__Brief__.
Please take the records that follow and repeat exactly the lines starting with the line with "instr false (aluEbIb .cmp rm imm) s" and going on through the line with "84 (44_integer_reference.md R1362). -/".

__Given records__.
________
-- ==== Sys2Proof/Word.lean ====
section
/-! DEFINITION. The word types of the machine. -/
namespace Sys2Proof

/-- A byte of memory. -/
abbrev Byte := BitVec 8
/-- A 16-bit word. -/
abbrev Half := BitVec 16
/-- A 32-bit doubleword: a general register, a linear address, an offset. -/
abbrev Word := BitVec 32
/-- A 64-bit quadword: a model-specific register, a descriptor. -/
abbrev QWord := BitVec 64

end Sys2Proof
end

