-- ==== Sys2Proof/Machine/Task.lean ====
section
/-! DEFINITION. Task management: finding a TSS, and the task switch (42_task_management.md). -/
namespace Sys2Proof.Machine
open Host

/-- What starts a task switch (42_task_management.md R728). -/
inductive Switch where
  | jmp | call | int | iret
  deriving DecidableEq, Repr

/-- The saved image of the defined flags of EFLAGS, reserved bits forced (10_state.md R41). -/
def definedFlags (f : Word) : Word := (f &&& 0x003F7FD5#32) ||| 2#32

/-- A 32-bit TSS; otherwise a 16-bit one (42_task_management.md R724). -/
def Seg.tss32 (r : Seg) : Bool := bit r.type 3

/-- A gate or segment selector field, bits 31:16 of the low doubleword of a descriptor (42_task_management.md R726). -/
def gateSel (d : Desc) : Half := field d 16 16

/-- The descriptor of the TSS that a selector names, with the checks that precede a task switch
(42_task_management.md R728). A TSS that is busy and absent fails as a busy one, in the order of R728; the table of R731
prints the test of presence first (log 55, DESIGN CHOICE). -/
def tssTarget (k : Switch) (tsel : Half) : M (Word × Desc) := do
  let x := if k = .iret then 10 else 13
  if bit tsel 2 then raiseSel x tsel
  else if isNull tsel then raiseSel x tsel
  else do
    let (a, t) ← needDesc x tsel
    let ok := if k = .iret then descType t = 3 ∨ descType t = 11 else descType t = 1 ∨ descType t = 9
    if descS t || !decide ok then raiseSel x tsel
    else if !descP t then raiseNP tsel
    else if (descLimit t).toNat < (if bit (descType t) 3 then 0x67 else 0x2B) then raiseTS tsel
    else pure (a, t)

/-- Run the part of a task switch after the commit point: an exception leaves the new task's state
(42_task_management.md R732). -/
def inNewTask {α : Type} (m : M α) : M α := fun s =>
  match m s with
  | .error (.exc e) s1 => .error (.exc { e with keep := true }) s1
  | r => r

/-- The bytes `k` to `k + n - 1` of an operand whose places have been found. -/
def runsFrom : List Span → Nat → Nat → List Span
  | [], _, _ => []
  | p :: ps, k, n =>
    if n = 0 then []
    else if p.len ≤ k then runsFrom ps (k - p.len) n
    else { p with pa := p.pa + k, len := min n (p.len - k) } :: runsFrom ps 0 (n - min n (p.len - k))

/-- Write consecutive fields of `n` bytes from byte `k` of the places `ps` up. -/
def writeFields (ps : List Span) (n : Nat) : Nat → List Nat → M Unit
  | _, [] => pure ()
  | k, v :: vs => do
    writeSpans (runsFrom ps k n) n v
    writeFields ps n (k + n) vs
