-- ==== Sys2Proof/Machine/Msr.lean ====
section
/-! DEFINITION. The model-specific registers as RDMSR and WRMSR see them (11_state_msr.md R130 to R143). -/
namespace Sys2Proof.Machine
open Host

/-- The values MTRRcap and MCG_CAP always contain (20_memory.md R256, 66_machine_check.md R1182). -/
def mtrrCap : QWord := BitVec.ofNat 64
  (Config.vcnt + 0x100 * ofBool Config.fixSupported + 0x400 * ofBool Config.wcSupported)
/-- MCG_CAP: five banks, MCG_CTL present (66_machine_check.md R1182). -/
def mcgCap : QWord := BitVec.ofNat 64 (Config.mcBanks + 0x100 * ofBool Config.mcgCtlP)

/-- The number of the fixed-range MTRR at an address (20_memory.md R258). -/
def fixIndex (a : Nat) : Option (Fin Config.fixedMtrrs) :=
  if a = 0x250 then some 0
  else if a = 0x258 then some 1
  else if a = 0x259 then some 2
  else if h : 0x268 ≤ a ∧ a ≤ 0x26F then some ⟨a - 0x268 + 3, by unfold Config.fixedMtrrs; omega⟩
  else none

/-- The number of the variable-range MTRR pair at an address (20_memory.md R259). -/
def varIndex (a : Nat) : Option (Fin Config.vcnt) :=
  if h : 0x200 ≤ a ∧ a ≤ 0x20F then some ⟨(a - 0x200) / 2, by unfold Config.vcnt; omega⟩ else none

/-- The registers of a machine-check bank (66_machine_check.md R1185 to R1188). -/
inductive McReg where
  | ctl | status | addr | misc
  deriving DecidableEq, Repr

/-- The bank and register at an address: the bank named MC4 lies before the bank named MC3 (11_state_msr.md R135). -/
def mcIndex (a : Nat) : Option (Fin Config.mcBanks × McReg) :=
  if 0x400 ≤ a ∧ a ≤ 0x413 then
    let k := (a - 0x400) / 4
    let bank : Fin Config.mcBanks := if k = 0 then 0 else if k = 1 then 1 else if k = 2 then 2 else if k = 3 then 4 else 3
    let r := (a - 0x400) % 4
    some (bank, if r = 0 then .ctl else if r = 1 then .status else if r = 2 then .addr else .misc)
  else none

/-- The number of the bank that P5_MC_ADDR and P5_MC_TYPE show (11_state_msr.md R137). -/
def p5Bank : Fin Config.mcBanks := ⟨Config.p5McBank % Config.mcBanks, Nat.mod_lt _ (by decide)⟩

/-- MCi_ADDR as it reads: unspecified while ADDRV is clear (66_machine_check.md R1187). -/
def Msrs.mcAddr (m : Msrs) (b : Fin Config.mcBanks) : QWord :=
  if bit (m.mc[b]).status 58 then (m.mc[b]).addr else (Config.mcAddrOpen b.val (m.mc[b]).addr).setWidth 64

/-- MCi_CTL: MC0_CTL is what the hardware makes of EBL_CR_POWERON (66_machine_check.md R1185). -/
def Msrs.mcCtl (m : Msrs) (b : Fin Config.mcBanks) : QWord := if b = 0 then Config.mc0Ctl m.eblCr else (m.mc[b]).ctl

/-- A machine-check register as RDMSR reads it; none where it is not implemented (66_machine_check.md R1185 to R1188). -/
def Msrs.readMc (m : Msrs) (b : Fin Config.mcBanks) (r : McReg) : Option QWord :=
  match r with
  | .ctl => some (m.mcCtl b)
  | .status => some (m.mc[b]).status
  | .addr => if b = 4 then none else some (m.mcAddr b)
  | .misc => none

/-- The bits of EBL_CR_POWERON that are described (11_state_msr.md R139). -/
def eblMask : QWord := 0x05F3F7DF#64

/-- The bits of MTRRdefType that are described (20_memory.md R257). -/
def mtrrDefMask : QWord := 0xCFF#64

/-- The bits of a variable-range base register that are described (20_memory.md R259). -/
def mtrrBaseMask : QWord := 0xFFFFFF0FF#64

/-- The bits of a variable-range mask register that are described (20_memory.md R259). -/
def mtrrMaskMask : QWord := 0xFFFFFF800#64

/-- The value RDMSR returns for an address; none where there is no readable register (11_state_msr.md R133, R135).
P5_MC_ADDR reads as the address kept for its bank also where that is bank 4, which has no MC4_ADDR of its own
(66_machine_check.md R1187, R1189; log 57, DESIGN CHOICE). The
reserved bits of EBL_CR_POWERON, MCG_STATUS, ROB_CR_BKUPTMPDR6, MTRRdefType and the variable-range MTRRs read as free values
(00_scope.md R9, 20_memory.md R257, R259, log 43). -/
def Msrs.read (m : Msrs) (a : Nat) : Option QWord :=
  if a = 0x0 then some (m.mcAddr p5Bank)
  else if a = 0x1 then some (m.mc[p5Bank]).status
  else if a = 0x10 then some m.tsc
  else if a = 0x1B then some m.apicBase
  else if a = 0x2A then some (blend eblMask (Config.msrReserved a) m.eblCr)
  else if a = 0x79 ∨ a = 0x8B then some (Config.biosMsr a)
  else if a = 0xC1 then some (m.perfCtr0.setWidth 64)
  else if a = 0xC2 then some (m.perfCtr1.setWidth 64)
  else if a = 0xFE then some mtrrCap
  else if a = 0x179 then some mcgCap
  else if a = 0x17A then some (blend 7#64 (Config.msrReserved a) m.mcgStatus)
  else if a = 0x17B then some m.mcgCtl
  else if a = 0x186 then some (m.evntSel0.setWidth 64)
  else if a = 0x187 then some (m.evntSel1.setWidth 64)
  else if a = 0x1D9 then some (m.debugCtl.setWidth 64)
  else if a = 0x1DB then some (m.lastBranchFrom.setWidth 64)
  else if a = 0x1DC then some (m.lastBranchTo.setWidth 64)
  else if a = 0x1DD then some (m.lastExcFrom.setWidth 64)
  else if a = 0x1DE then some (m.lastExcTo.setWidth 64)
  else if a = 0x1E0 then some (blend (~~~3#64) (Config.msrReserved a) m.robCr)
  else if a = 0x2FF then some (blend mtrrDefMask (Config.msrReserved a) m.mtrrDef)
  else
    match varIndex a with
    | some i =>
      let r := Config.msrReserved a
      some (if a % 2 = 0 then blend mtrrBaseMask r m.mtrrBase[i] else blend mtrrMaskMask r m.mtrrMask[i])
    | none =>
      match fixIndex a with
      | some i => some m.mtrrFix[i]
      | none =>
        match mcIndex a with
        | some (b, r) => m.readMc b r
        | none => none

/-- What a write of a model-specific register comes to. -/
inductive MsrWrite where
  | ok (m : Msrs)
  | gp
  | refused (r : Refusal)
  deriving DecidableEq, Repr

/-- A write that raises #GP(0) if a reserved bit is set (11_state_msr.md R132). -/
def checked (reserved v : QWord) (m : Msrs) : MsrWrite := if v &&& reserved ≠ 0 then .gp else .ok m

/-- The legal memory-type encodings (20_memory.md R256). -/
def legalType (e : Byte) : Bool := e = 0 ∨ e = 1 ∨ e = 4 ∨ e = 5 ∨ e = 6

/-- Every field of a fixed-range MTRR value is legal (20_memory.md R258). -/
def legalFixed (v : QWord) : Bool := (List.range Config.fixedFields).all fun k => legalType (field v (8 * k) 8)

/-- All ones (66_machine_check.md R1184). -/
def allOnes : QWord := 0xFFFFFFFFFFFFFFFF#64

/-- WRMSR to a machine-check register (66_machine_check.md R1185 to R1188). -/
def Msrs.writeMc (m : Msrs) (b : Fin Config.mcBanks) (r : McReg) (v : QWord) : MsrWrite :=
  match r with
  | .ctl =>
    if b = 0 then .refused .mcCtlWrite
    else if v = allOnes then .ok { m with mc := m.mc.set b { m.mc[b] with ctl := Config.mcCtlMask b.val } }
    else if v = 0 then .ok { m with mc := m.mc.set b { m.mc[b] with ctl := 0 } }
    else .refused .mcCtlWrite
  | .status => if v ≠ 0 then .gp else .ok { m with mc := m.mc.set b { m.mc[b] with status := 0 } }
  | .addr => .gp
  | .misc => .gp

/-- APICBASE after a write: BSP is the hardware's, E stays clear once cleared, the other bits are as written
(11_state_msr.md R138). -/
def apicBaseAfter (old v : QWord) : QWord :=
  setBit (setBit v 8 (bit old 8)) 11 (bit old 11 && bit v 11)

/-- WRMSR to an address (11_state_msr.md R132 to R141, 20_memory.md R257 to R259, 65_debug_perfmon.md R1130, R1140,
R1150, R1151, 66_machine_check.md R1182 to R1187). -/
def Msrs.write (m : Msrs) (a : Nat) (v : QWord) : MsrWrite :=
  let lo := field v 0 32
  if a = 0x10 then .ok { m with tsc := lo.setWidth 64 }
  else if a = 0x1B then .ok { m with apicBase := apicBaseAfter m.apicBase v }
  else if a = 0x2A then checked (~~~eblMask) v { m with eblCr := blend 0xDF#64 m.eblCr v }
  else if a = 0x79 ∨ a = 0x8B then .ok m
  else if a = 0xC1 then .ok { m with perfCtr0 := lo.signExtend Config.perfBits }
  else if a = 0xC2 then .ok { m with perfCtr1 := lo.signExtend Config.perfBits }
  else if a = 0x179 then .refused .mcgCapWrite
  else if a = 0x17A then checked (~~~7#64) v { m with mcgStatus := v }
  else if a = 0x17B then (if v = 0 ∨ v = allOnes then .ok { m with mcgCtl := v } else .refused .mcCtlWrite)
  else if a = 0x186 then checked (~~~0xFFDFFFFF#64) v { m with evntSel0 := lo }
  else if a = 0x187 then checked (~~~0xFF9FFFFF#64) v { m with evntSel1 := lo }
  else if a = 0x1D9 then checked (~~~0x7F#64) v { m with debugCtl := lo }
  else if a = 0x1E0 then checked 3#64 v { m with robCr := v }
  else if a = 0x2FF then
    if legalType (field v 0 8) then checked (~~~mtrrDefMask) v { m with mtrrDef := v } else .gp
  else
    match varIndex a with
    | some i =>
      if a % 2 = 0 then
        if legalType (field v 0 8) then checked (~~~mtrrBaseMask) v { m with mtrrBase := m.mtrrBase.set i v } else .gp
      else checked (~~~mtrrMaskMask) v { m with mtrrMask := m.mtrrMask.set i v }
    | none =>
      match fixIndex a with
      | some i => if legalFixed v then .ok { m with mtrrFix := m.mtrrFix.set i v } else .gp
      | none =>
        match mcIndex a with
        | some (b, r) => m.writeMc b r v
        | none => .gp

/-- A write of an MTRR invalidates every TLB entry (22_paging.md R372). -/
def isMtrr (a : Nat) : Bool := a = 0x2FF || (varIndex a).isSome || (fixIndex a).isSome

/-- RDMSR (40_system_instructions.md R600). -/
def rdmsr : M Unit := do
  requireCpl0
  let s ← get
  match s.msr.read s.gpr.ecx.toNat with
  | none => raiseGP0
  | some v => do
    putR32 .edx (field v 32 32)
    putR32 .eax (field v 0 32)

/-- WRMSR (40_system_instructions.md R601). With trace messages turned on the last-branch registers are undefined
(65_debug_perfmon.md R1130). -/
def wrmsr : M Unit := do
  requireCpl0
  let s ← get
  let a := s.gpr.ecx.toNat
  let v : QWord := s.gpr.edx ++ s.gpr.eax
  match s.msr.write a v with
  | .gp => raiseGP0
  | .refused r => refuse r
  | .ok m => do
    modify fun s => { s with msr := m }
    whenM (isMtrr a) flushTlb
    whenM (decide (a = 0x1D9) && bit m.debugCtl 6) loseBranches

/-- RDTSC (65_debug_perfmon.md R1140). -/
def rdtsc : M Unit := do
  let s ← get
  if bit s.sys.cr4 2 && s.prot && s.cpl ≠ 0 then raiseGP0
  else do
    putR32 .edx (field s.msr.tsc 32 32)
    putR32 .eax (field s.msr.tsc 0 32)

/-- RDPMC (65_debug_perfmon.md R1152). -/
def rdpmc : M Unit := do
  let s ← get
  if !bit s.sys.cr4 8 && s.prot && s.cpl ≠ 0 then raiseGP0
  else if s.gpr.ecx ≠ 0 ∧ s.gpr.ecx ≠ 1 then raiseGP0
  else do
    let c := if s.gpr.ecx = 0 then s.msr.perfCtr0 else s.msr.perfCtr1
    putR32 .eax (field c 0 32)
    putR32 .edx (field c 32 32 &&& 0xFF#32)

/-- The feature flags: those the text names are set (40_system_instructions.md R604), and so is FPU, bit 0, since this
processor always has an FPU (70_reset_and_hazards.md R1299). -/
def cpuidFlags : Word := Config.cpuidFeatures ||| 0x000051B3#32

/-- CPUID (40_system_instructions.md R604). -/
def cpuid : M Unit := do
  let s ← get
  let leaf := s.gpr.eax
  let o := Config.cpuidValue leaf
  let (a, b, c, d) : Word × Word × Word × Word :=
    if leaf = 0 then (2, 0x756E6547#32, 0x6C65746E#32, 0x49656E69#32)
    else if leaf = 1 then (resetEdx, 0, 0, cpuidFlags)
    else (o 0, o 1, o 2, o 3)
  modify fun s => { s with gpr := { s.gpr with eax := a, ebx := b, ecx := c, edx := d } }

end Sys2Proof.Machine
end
________
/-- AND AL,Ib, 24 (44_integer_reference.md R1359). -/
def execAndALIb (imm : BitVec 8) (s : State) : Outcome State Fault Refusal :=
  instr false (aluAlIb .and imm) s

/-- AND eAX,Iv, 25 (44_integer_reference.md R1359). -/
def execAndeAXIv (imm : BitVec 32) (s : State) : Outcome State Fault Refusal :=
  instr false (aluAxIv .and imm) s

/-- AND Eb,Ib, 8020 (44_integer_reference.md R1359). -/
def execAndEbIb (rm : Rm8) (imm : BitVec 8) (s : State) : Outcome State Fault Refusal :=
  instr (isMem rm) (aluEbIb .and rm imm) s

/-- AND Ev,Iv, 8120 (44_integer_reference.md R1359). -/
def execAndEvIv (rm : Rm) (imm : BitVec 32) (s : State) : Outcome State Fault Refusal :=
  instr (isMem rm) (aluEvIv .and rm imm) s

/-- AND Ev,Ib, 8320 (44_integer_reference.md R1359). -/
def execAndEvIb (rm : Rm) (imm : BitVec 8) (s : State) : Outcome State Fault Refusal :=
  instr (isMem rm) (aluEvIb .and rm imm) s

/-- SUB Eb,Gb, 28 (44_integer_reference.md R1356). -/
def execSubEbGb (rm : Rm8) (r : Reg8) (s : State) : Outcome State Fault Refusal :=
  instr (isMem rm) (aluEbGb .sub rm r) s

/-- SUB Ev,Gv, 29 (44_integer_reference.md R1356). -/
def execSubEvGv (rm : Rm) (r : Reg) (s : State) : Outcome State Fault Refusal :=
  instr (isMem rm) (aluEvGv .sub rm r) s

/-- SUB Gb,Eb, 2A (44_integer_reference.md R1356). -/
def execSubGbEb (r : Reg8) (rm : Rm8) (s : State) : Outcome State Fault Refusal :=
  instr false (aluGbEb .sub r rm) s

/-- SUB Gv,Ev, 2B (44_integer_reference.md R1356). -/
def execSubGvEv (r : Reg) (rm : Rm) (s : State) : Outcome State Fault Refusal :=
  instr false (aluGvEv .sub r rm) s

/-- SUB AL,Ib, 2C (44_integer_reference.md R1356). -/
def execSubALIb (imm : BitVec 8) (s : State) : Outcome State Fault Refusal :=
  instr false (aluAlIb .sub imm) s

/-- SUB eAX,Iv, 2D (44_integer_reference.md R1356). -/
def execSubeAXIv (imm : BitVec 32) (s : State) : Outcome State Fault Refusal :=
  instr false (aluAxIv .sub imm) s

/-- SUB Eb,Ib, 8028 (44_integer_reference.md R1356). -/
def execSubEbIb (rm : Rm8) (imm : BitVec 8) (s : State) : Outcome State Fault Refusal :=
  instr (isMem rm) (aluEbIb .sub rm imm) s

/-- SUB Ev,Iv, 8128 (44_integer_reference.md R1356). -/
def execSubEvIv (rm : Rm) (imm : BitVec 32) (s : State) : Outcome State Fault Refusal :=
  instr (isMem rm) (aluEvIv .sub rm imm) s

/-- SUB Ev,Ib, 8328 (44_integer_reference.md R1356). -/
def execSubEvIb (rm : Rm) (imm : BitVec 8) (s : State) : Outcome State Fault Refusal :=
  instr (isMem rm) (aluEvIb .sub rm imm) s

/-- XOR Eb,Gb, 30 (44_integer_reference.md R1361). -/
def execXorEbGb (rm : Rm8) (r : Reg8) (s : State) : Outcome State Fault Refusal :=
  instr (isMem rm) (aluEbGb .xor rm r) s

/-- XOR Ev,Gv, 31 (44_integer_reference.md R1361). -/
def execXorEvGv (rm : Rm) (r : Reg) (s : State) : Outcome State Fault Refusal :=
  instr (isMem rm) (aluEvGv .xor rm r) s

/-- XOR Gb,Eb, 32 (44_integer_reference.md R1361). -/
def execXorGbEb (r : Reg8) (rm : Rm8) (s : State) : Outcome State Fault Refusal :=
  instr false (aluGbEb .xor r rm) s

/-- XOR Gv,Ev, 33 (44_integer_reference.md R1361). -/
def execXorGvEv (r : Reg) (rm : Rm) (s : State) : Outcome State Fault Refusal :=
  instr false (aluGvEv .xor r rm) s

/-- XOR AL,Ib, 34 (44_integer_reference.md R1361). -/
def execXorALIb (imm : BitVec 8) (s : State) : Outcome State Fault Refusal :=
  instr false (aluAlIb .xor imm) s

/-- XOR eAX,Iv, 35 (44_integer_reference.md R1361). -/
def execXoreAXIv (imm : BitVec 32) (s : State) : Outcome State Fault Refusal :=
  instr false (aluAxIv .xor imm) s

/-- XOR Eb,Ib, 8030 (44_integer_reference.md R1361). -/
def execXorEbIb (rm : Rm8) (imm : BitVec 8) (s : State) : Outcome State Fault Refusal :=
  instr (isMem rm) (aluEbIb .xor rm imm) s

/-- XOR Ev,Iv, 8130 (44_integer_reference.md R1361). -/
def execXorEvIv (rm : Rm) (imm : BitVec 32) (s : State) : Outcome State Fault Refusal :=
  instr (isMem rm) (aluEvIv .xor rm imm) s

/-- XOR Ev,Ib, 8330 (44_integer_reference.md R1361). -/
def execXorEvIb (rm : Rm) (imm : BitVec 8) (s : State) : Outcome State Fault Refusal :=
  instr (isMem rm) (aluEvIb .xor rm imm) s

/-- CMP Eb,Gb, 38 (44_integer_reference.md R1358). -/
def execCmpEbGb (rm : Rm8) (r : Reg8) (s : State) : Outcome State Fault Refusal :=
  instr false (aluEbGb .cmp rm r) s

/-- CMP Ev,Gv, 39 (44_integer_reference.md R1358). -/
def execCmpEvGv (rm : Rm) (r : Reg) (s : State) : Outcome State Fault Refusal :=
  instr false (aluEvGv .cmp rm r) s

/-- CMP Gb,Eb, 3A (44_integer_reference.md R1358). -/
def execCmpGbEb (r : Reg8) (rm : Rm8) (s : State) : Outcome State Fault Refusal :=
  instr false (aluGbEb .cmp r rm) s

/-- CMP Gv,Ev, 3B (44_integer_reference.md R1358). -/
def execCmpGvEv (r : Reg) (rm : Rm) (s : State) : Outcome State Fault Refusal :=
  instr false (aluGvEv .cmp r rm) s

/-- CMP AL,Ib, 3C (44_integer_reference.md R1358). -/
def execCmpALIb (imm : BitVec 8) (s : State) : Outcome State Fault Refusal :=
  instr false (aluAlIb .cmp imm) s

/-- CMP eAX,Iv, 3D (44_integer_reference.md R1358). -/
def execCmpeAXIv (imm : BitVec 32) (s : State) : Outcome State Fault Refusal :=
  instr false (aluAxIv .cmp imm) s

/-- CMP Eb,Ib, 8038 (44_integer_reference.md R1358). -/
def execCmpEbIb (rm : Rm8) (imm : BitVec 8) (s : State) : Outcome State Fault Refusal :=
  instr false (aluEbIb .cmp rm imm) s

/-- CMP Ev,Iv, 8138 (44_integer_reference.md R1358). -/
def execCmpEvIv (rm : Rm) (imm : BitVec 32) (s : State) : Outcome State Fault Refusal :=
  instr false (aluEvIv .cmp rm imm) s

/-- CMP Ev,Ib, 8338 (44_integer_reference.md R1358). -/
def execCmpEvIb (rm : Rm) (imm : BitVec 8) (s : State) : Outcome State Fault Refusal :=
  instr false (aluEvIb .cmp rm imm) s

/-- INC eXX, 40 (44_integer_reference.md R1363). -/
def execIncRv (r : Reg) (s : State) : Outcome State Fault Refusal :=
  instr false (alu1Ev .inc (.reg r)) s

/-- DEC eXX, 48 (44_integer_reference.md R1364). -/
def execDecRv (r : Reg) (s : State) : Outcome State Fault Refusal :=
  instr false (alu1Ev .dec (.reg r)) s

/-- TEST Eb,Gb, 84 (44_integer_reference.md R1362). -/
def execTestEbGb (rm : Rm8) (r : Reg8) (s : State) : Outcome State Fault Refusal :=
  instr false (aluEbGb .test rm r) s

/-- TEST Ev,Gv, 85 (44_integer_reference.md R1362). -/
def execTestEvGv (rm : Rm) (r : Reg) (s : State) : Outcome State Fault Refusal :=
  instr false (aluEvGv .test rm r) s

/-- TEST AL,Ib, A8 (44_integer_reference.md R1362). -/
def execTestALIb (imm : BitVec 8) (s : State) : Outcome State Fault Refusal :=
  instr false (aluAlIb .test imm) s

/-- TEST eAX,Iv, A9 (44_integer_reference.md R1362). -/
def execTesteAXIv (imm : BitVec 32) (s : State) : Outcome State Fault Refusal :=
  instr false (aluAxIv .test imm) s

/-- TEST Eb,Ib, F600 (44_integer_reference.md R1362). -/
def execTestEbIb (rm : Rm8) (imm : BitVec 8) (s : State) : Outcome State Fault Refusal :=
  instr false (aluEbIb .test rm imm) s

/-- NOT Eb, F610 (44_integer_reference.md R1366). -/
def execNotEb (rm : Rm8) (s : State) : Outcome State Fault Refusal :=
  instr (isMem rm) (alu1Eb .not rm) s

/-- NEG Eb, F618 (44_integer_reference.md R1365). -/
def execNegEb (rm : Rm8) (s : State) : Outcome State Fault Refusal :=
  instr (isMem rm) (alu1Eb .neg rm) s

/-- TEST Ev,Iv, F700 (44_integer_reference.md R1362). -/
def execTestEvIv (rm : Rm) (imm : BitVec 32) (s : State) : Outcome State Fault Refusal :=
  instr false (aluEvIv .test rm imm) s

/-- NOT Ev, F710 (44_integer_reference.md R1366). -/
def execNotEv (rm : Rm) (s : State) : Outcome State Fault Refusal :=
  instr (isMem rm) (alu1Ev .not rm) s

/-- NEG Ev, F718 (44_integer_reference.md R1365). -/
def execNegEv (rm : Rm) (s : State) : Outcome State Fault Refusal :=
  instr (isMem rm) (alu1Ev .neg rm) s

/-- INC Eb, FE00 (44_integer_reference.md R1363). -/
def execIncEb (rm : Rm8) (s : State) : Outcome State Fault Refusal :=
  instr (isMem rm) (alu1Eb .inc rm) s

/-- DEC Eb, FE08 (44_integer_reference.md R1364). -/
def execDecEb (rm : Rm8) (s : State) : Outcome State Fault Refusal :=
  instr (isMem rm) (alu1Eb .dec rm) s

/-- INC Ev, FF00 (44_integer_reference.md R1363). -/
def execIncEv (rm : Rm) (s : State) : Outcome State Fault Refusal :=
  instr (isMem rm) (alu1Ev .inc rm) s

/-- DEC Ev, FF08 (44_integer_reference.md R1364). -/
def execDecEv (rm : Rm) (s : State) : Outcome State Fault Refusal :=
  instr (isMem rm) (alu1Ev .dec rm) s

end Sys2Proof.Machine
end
________
__Problem solution__.
  instr false (aluEbIb .cmp rm imm) s

/-- CMP Ev,Iv, 8138 (44_integer_reference.md R1358). -/
def execCmpEvIv (rm : Rm) (imm : BitVec 32) (s : State) : Outcome State Fault Refusal :=
  instr false (aluEvIv .cmp rm imm) s

/-- CMP Ev,Ib, 8338 (44_integer_reference.md R1358). -/
def execCmpEvIb (rm : Rm) (imm : BitVec 8) (s : State) : Outcome State Fault Refusal :=
  instr false (aluEvIb .cmp rm imm) s

/-- INC eXX, 40 (44_integer_reference.md R1363). -/
def execIncRv (r : Reg) (s : State) : Outcome State Fault Refusal :=
  instr false (alu1Ev .inc (.reg r)) s

/-- DEC eXX, 48 (44_integer_reference.md R1364). -/
def execDecRv (r : Reg) (s : State) : Outcome State Fault Refusal :=
  instr false (alu1Ev .dec (.reg r)) s

/-- TEST Eb,Gb, 84 (44_integer_reference.md R1362). -/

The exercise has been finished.